## AIM OF THE TASK
Reproduce the first line of the material below and each line after it, exactly, through the line containing "late : List", and give nothing more.

## GIVEN DATA
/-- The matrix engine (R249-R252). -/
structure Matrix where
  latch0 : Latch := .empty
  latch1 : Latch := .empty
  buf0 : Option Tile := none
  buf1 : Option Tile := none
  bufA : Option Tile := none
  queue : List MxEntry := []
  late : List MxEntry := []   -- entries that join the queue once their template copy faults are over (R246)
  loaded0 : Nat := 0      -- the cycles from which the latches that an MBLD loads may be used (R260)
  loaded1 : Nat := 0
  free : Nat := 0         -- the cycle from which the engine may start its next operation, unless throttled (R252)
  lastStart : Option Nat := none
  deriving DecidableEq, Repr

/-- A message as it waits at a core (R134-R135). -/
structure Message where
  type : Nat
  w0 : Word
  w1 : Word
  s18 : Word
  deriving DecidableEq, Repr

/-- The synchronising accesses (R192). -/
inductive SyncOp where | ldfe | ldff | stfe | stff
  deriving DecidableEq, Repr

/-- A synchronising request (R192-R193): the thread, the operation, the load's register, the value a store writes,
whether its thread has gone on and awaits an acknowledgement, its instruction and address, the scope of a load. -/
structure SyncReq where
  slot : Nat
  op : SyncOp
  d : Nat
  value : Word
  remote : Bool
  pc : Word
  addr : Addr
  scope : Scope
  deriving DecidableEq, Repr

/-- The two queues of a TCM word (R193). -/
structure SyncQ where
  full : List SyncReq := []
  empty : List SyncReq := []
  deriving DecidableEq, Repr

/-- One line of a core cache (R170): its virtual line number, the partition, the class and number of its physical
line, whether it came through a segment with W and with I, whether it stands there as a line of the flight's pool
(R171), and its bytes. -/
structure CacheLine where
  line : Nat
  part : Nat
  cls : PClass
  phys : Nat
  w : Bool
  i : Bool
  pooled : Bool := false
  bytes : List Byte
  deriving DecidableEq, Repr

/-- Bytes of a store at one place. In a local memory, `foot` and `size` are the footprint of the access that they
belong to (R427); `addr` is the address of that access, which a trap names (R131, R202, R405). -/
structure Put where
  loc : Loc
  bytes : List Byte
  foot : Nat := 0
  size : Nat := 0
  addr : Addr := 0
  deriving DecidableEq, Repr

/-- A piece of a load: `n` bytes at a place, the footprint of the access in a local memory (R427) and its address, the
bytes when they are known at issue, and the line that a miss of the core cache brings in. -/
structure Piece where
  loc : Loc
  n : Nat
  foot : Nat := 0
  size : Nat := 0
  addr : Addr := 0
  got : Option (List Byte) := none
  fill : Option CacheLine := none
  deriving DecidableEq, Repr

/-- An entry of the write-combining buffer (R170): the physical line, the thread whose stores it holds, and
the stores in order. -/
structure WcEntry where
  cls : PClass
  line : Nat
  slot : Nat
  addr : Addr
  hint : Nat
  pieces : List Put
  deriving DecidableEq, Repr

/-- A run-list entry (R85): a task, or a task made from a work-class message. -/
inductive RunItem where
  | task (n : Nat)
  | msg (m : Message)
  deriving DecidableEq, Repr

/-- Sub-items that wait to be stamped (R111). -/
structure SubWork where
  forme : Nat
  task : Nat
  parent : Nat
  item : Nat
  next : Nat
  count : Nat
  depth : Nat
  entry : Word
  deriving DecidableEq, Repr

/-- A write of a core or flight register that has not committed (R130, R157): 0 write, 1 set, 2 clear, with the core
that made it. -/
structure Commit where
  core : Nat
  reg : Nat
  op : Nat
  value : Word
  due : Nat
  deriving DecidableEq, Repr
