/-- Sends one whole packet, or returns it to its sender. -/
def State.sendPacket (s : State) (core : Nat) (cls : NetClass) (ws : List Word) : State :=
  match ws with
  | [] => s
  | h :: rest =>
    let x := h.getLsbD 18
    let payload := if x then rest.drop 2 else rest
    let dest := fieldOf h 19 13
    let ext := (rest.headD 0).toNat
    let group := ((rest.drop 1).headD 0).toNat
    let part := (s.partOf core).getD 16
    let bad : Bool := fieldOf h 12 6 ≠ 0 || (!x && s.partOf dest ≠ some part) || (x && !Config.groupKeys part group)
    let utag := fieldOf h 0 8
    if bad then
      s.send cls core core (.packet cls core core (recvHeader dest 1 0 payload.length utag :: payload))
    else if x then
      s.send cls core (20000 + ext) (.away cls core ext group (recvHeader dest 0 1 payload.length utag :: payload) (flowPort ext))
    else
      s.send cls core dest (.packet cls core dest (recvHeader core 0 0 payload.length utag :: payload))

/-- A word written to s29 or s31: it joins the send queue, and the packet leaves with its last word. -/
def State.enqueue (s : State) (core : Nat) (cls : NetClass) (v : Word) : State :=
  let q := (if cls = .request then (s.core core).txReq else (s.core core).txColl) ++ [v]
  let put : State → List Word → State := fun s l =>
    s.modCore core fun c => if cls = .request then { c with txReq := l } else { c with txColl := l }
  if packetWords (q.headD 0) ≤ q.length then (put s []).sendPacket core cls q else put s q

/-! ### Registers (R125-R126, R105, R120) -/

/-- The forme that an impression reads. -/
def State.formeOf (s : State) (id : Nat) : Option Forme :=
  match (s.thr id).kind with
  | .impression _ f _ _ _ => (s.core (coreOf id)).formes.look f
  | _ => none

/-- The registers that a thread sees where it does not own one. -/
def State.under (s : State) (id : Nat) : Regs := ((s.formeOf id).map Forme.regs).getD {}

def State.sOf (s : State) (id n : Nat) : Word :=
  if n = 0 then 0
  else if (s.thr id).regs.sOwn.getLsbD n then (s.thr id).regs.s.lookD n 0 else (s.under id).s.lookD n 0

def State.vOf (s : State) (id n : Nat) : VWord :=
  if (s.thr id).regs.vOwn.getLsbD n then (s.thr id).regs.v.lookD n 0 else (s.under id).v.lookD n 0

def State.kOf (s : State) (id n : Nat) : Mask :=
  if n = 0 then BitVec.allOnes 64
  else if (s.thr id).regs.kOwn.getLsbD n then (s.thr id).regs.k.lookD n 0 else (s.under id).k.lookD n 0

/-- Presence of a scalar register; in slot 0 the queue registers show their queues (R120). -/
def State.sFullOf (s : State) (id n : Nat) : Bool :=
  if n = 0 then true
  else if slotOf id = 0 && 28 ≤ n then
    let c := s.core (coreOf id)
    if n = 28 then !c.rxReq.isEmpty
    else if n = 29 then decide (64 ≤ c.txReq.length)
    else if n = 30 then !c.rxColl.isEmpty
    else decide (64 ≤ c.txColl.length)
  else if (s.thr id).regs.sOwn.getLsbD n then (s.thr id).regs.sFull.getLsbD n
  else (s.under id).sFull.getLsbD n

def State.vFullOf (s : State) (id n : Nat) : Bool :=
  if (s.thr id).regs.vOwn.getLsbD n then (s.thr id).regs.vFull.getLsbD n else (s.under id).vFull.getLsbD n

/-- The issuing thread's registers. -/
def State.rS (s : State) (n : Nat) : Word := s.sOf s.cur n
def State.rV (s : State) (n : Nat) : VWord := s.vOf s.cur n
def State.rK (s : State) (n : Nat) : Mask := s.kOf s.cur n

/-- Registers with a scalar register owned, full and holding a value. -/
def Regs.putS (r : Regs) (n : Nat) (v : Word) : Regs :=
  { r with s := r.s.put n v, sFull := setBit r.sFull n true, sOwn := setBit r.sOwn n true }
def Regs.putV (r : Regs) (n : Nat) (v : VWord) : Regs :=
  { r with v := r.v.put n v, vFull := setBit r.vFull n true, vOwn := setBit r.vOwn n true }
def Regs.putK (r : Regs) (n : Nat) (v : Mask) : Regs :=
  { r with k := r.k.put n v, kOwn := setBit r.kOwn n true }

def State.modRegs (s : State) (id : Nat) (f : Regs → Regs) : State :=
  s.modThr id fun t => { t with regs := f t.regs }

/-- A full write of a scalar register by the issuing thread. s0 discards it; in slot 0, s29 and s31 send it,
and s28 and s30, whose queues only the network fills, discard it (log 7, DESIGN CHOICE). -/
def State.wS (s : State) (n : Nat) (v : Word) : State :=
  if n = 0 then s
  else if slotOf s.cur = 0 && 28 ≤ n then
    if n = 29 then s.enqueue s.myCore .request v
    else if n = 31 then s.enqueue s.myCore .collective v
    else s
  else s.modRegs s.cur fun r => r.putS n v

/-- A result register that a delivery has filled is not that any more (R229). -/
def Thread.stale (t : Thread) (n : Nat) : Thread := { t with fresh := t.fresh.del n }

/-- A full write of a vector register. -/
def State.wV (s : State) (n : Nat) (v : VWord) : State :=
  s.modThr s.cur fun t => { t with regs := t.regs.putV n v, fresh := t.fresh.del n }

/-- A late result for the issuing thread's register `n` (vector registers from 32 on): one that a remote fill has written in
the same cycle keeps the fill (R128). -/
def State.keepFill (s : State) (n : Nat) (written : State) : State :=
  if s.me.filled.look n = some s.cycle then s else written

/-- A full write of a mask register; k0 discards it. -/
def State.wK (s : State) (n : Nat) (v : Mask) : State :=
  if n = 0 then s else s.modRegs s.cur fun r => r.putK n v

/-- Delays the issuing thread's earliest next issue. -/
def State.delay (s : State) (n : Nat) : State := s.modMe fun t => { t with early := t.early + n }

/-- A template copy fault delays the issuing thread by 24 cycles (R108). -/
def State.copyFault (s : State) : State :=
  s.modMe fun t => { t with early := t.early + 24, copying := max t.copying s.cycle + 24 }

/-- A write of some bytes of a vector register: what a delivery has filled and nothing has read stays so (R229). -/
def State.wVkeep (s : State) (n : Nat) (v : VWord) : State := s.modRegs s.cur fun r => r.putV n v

## ANSWER SECTION
/-- The matrix engine (R249-R252). -/
structure Matrix where
  latch0 : Latch := .empty
  latch1 : Latch := .empty
  buf0 : Option Tile := none
  buf1 : Option Tile := none
  bufA : Option Tile := none
  queue : List MxEntry := []
  late : List MxEntry := []   -- entries that join the queue once their template copy faults are over (R246)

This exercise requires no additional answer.